Today’s cover of the St. Louis Post Dispatch

Organizers hope competitors here will be ambassadors for women in chess
6 hours ago • BY STEPHEN DEERE

Organizers hope young competitors at tournament here will act as ambassadors for women in chess.

WEBSTER GROVES • The four dozen girls sat under stage lights normally reserved for plays, and the clack, clack, clack of their time clocks made the auditorium at Webster University’s Loretto-Hilton Center sound like a massive popcorn popper.

Their faces, lit up with giggles only seconds earlier, were now masks of concentration, absorbed in countless chess computations.

It was as if someone had flipped a switch.

Despite the competitors’ intensity, the significance of the chess tournament — the ninth annual Susan Polgar Girls’ Invitational — could not be measured by who won or lost.

What matters most, at least to Polgar, is what happens once they go home.

Chess, after all, is still a game dominated by men.

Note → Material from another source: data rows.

/-- The code map of R102. -/
def Op.code : Op → Byte
  | .packhdr => 0x10
  | .unpackhdr => 0x11
  | .unpackcap => 0x12
  | .pack16le => 0x13
  | .unpack16le => 0x14
  | .pack32le => 0x15
  | .unpack32le => 0x16
  | .packreq => 0x17
  | .regwr1 => 0x20
  | .regwrn => 0x21
  | .regrd1 => 0x22
  | .regrdn => 0x23
  | .wrmsg => 0x24
  | .rdframe => 0x25
  | .vbusstep => 0x30
  | .init => 0x40
  | .reset => 0x41
  | .update => 0x42
  | .reqcap => 0x43
  | .getcaps => 0x44
  | .curcap => 0x45
  | .pwrstable => 0x46
  | .getccpin => 0x47

/-- The operation a code selects; every other code selects none (R103). -/
def opOfCode (b : Byte) : Option Op :=
  match b.toNat with
  | 0x10 => some .packhdr
  | 0x11 => some .unpackhdr
  | 0x12 => some .unpackcap
  | 0x13 => some .pack16le
  | 0x14 => some .unpack16le
  | 0x15 => some .pack32le
  | 0x16 => some .unpack32le
  | 0x17 => some .packreq
  | 0x20 => some .regwr1
  | 0x21 => some .regwrn
  | 0x22 => some .regrd1
  | 0x23 => some .regrdn
  | 0x24 => some .wrmsg
  | 0x25 => some .rdframe
  | 0x30 => some .vbusstep
  | 0x40 => some .init
  | 0x41 => some .reset
  | 0x42 => some .update
  | 0x43 => some .reqcap
  | 0x44 => some .getcaps
  | 0x45 => some .curcap
  | 0x46 => some .pwrstable
  | 0x47 => some .getccpin
  | _ => none

/-- One byte holding a number of at most `w` bits; a larger one is refused, never masked (D3). -/
def takeField (w : Nat) (why : Rejection) : List Byte → Parsed (BitVec w)
  | [] => .error .truncated
  | b :: t => if b.toNat < 2 ^ w then .ok (b.setWidth w, t) else .error why

/-- One byte for an operand that can be left out: 0 is "left out", `v + 1` is the value `v` (R105). -/
def takeOptField (w : Nat) (why : Rejection) : List Byte → Parsed (Option (BitVec w))
  | [] => .error .truncated
  | b :: t =>
    if b = 0 then .ok (none, t)
    else if b.toNat ≤ 2 ^ w then .ok (some (BitVec.ofNat w (b.toNat - 1)), t)
    else .error why

/-- A count: each byte 255 adds 255 and goes on, the first smaller byte adds itself and ends. -/
def takeCount : List Byte → Parsed Nat
  | [] => .error .truncated
  | b :: t =>
    if b = 255 then
      match takeCount t with
      | .ok (n, r) => .ok (n + 255, r)
      | .error e => .error e
    else .ok (b.toNat, t)

/-- `n` bytes. -/
def takeBytes : Nat → List Byte → Parsed (List Byte)
  | 0, t => .ok ([], t)
  | _ + 1, [] => .error .truncated
  | n + 1, b :: t =>
    match takeBytes n t with
    | .ok (bs, r) => .ok (b :: bs, r)
    | .error e => .error e

/-- A 16-bit value, little-endian. -/
def takeHalf : List Byte → Parsed Half
  | b0 :: b1 :: t => .ok (fromLe16 b0 b1, t)
  | _ => .error .truncated

/-- A 32-bit value, little-endian. -/
def takeWord : List Byte → Parsed Word
  | b0 :: b1 :: b2 :: b3 :: t => .ok (fromLe32 b0 b1 b2 b3, t)
  | _ => .error .truncated

/-- `n` 32-bit values. -/
def takeWords : Nat → List Byte → Parsed (List Word)
  | 0, t => .ok ([], t)
  | n + 1, t =>
    match takeWord t with
    | .error e => .error e
    | .ok (w, r) =>
      match takeWords n r with
      | .ok (ws, r') => .ok (w :: ws, r')
      | .error e => .error e

/-- The index and current of a Request: the index less 1 in one byte, the current in two. -/
def takeRequest (t : List Byte) : Parsed (BitVec 3 × Nat) :=
  thenParse (takeField 8 .capabilityIndex t) fun k t =>
  if 7 ≤ k.toNat then .error .capabilityIndex
  else
    thenParse (takeHalf t) fun ma t =>
    if Config.maxCurrentMa < ma.toNat then .error .currentMa
    else .ok ((BitVec.ofNat 3 (k.toNat + 1), ma.toNat), t)

/-- The operands that follow each code, in the order of the source's signatures (R104). -/
def decodeOperands : Op → List Byte → Parsed Instr
  | .packhdr, t =>
    thenParse (takeField 5 .messageType t) fun type t =>
    thenParse (takeField 3 .numDataObjects t) fun ndo t =>
    thenParse (takeField 3 .messageId t) fun id t =>
    thenParse (takeOptField 1 .powerRole t) fun pr t =>
    thenParse (takeOptField 1 .dataRole t) fun dr t =>
    thenParse (takeOptField 2 .specRevision t) fun rev t =>
    .ok (.packhdr type ndo id pr dr rev, t)
  | .unpackhdr, t =>
    thenParse (takeHalf t) fun v t =>
    .ok (.unpackhdr v, t)
  | .unpackcap, t =>
    thenParse (takeWord t) fun w t =>
    .ok (.unpackcap w, t)
  | .pack16le, t =>
    thenParse (takeHalf t) fun v t =>
    .ok (.pack16le v, t)
  | .unpack16le, t =>
    match t with
    | b0 :: b1 :: t => .ok (.unpack16le b0 b1, t)
    | _ => .error .truncated
  | .pack32le, t =>
    thenParse (takeWord t) fun v t =>
    .ok (.pack32le v, t)
  | .unpack32le, t =>
    match t with
    | b0 :: b1 :: b2 :: b3 :: t => .ok (.unpack32le b0 b1 b2 b3, t)
    | _ => .error .truncated
  | .packreq, t =>
    thenParse (takeRequest t) fun r t =>
    .ok (.packreq r.1 r.2, t)
  | .regwr1, t =>
    match t with
    | addr :: b :: t => .ok (.regwr1 addr b, t)
    | _ => .error .truncated
  | .regwrn, t =>
    thenParse (takeField 8 .truncated t) fun addr t =>
    thenParse (takeCount t) fun n t =>
    thenParse (takeBytes (n + 1) t) fun bytes t =>
    .ok (.regwrn addr bytes, t)
  | .regrd1, t =>
    match t with
    | addr :: t => .ok (.regrd1 addr, t)
    | _ => .error .truncated
  | .regrdn, t =>
    thenParse (takeField 8 .truncated t) fun addr t =>
    thenParse (takeCount t) fun n t =>
    .ok (.regrdn addr (n + 1), t)
  | .wrmsg, t =>
    thenParse (takeHalf t) fun header t =>
    thenParse (takeField 3 .numDataObjects t) fun ndo t =>
    thenParse (takeCount t) fun extra t =>
    thenParse (takeWords (ndo.toNat + extra) t) fun objects t =>
    .ok (.wrmsg header ndo objects, t)
  | .rdframe, t =>
    thenParse (takeCount t) fun extra t =>
    thenParse (takeBytes (Config.rxBufMin + extra) t) fun buf t =>
    .ok (.rdframe buf, t)
  | .vbusstep, t => .ok (.vbusstep, t)
  | .init, t => .ok (.init, t)
  | .reset, t => .ok (.reset, t)
  | .update, t => .ok (.update, t)
  | .reqcap, t =>
    thenParse (takeRequest t) fun r t =>
    .ok (.reqcap r.1 r.2, t)
  | .getcaps, t => .ok (.getcaps, t)
  | .curcap, t => .ok (.curcap, t)
  | .pwrstable, t => .ok (.pwrstable, t)
  | .getccpin, t => .ok (.getccpin, t)

/-- The command at the head of the command port's bytes, and the bytes after it. -/
def decode : List Byte → Parsed Instr
  | [] => .error .truncated
  | b :: t =>
    match opOfCode b with
    | some op => decodeOperands op t
    | none => .error (.unknownOpcode b)

/-- The transmit frame of a byte string (R88): the number of objects is what the length leaves. -/
def decodeTxFrame (c : Params) (bs : List Byte) : Option Instr :=
  let n := (bs.length - 11) / 4
  let body := (bs.drop 5).take (2 + 4 * n)
  match body with
  | h0 :: h1 :: t =>
    if n ≤ Config.maxNdo ∧ bs = txHead c n ++ body ++ txTail c ∧ t.length = 4 * n then
      some (.txFrame (fromLe16 h0 h1) (wordsOf t))
    else none
  | _ => none

/-- The receive frame of a byte string (R91): the number of objects is the header's. -/
def decodeRxFrame (c : Params) (bs : List Byte) : Option Instr :=
  match bs with
  | s :: h0 :: h1 :: t =>
    let header := fromLe16 h0 h1
    let n := (headerFields header).ndo.toNat
    match t.drop (4 * n) with
    | [c0, c1, c2, c3] =>
      if sopMatches c s then
        some (.rxFrame (s.setWidth 5) header (wordsOf (t.take (4 * n))) c0 c1 c2 c3)
      else none
    | _ => none
  | _ => none

/-- A value in one of the eight wire formats, from its bytes (R80 to R95). Bit 15 of a header is ignored
(R97, D4); the fixed bits of the other formats are checked. -/
def decodeFormat (c : Params) (f : WireFormat) (bs : List Byte) : Except Rejection Instr :=
  match f, bs with
  | .header16, [b0, b1] =>
    let v := fromLe16 b0 b1
    .ok (.header16 (v.extractLsb' 12 3) (v.extractLsb' 9 3) (v.extractLsb' 8 1) (v.extractLsb' 6 2)
      (v.extractLsb' 5 1) (v.extractLsb' 0 5))
  | .capability32, [b0, b1, b2, b3] =>
    let v := fromLe32 b0 b1 b2 b3
    .ok (.capability32 (v.extractLsb' 30 2) (v.extractLsb' 29 1) (v.extractLsb' 28 1) (v.extractLsb' 27 1)
      (v.extractLsb' 26 1) (v.extractLsb' 25 1) (v.extractLsb' 24 1) (v.extractLsb' 22 2)
      (v.extractLsb' 20 2) (v.extractLsb' 10 10) (v.extractLsb' 0 10))
  | .request32, [b0, b1, b2, b3] =>
    let v := fromLe32 b0 b1 b2 b3
    if v.extractLsb' 31 1 = 0 ∧ v.extractLsb' 20 8 = 0x10 then
      .ok (.request32 (v.extractLsb' 28 3) (v.extractLsb' 10 10) (v.extractLsb' 0 10))
    else .error (.notOfFormat f)
  | .txPacksym, [b] =>
    if b &&& 0xE0 = c.tokPacksym then .ok (.txPacksym (b.setWidth 5)) else .error (.notOfFormat f)
  | .rxSop, [b] =>
    if sopMatches c b then .ok (.rxSop (b.setWidth 5)) else .error (.notOfFormat f)
  | .measure8, [b] =>
    if b &&& 0xC0 = c.measureVbus then .ok (.measure8 (b.setWidth 6)) else .error (.notOfFormat f)
  | .txFrame, bs =>
    match decodeTxFrame c bs with
    | some i => .ok i
    | none => .error (.notOfFormat f)
  | .rxFrame, bs =>
    match decodeRxFrame c bs with
    | some i => .ok i
    | none => .error (.notOfFormat f)
  | _, _ => .error (.notOfFormat f)

/-! ## The encoder -/

/-- A count, as `takeCount` reads it. -/
def putCount (n : Nat) : List Byte := List.replicate (n / 255) 255 ++ [BitVec.ofNat 8 (n % 255)]

/-- An operand that can be left out, as `takeOptField` reads it. -/
def putOptField {w : Nat} : Option (BitVec w) → Byte
  | none => 0
  | some v => BitVec.ofNat 8 (v.toNat + 1)

/-- The index and current of a Request, as `takeRequest` reads them. -/
def putRequest (index : BitVec 3) (currentMa : Nat) : List Byte :=
  BitVec.ofNat 8 (index.toNat - 1) :: le16 (BitVec.ofNat 16 currentMa)

/-- The code of an instruction that the command port takes (R102); the others have none. -/
def opOf : Instr → Option Op
  | .packhdr _ _ _ _ _ _ => some .packhdr
  | .unpackhdr _ => some .unpackhdr
  | .unpackcap _ => some .unpackcap
  | .pack16le _ => some .pack16le
  | .unpack16le _ _ => some .unpack16le
  | .pack32le _ => some .pack32le
  | .unpack32le _ _ _ _ => some .unpack32le
  | .packreq _ _ => some .packreq
  | .regwr1 _ _ => some .regwr1
  | .regwrn _ _ => some .regwrn
  | .regrd1 _ => some .regrd1
  | .regrdn _ _ => some .regrdn
  | .wrmsg _ _ _ => some .wrmsg
  | .rdframe _ => some .rdframe
  | .vbusstep => some .vbusstep
  | .init => some .init
  | .reset => some .reset
  | .update => some .update
  | .reqcap _ _ => some .reqcap
  | .getcaps => some .getcaps
  | .curcap => some .curcap
  | .pwrstable => some .pwrstable
  | .getccpin => some .getccpin
  | .procmsg => none
  | .header16 _ _ _ _ _ _ => none
  | .capability32 _ _ _ _ _ _ _ _ _ _ _ => none
  | .request32 _ _ _ => none
  | .txPacksym _ => none
  | .txFrame _ _ => none
  | .rxSop _ => none
  | .rxFrame _ _ _ _ _ _ _ => none
  | .measure8 _ => none

/-- The wire format an instruction is a value of; the operations are of none. -/
def formatOf : Instr → Option WireFormat
  | .header16 _ _ _ _ _ _ => some .header16
  | .capability32 _ _ _ _ _ _ _ _ _ _ _ => some .capability32
  | .request32 _ _ _ => some .request32
  | .txPacksym _ => some .txPacksym
  | .txFrame _ _ => some .txFrame
  | .rxSop _ => some .rxSop
  | .rxFrame _ _ _ _ _ _ _ => some .rxFrame
  | .measure8 _ => some .measure8
  | .packhdr _ _ _ _ _ _ => none
  | .unpackhdr _ => none
  | .unpackcap _ => none
  | .pack16le _ => none
  | .unpack16le _ _ => none
  | .pack32le _ => none
  | .unpack32le _ _ _ _ => none
  | .packreq _ _ => none
  | .regwr1 _ _ => none
  | .regwrn _ _ => none
  | .regrd1 _ => none
  | .regrdn _ _ => none
  | .wrmsg _ _ _ => none
  | .rdframe _ => none
  | .vbusstep => none
  | .init => none
  | .reset => none
  | .update => none
  | .reqcap _ _ => none
  | .getcaps => none
  | .curcap => none
  | .pwrstable => none
  | .getccpin => none
  | .procmsg => none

And Polgar hopes that the girls, who have traveled here from all over the country, will return to their home states as ambassadors for women in chess.

It’s a role that many of the tournament participants — ranging in age from 6 to 18 — are likely unaware they are playing.

Polgar, who recently moved her Susan Polgar Institute for Chess Excellence to Webster from Texas Tech University, has long been a pioneer for women in the game.

She grew up hearing that women couldn’t compete at the same level as men because their brains weren’t as large.

Still, she became the top-rated female player in the world at age 15, and in 1986 qualified for the Men’s World Championship, only to be rejected because of her gender.

Five years later, Polgar became the first woman to hold the title of grandmaster.

Today about two dozen women have earned that distinction, she said.

“I think we are on track for a huge improvement in my lifetime,” Polgar said.

It may seem strange that a woman who spent most of her chess career vying for equal footing with the opposite sex created a tournament that excludes it.

Polgar is well aware of the irony. As a player, she didn’t favor segregated competition. But that changed when she became a coach, she said.

She recognized that young girls often don’t feel comfortable playing against males.

“It’s a whole different ambience,” Polgar said about female-only competition.

Abdul Shakoor, a single father from Columbus, Ohio, agreed. Shakoor’s daughter Diamond, 11, recently won an elementary district chess championship.

He said that helped make her a target at other tournaments. In open competition, Shakoor said boys tried to make his daughter cry before matches.

This is Diamond’s third year in the tournament, and were it not for Polgar, she wouldn’t have made it here.

Abdul Shakoor said he had no way to bring his daughter to St. Louis, but Polgar asked another parent driving from New Jersey to pick them up.

Like most of the other players, Diamond Shakoor had long looked up to Polgar.

“They all want to be a grandmaster, just like Susan,” said Melissa Delgado, whose daughter Gisele, 6, was among the youngest at the tournament.

Neither Delgado nor her husband, Joe, plays chess. Their daughter became interested in preschool, said the couple, who are from Corpus Christi, Texas.

And even though they didn’t understand it, they could both see the impact chess has made in Gisele’s life.

It has boosted her confidence, introduced her to new people and helped her academically.

Melissa Delgado partly credited the game for Gisele skipping the first grade.

Locally, you don’t have to look far to see that chess is making headway among young girls.

Margaret Hua, 14, of Ballwin, is the tournament’s second seed. Asked about her chances of winning, Margaret didn’t think they were that good.

“I know a lot of the other players, and they are very good,” she said.

But that might have been a little too humble.

Tony Rich, executive director of the Chess Club and Scholastic Center of St. Louis in the Central West End, remembered when Margaret first visited the club four years ago.

Away from the chessboard, Margaret resembled any other 10-year-old.

“We would have to tell her not to run around the club,” Rich said.

But when Margaret sat down to play, she had tremendous focus and discipline.

Since then, Margaret “has just skyrocketed,” Rich said.

So much so, that when Rich played Margaret in February, Margaret, then 13, beat him.

He still hasn’t gotten over the loss.

“It was really disappointing,” he said.

“She didn’t make any mistakes. I did.”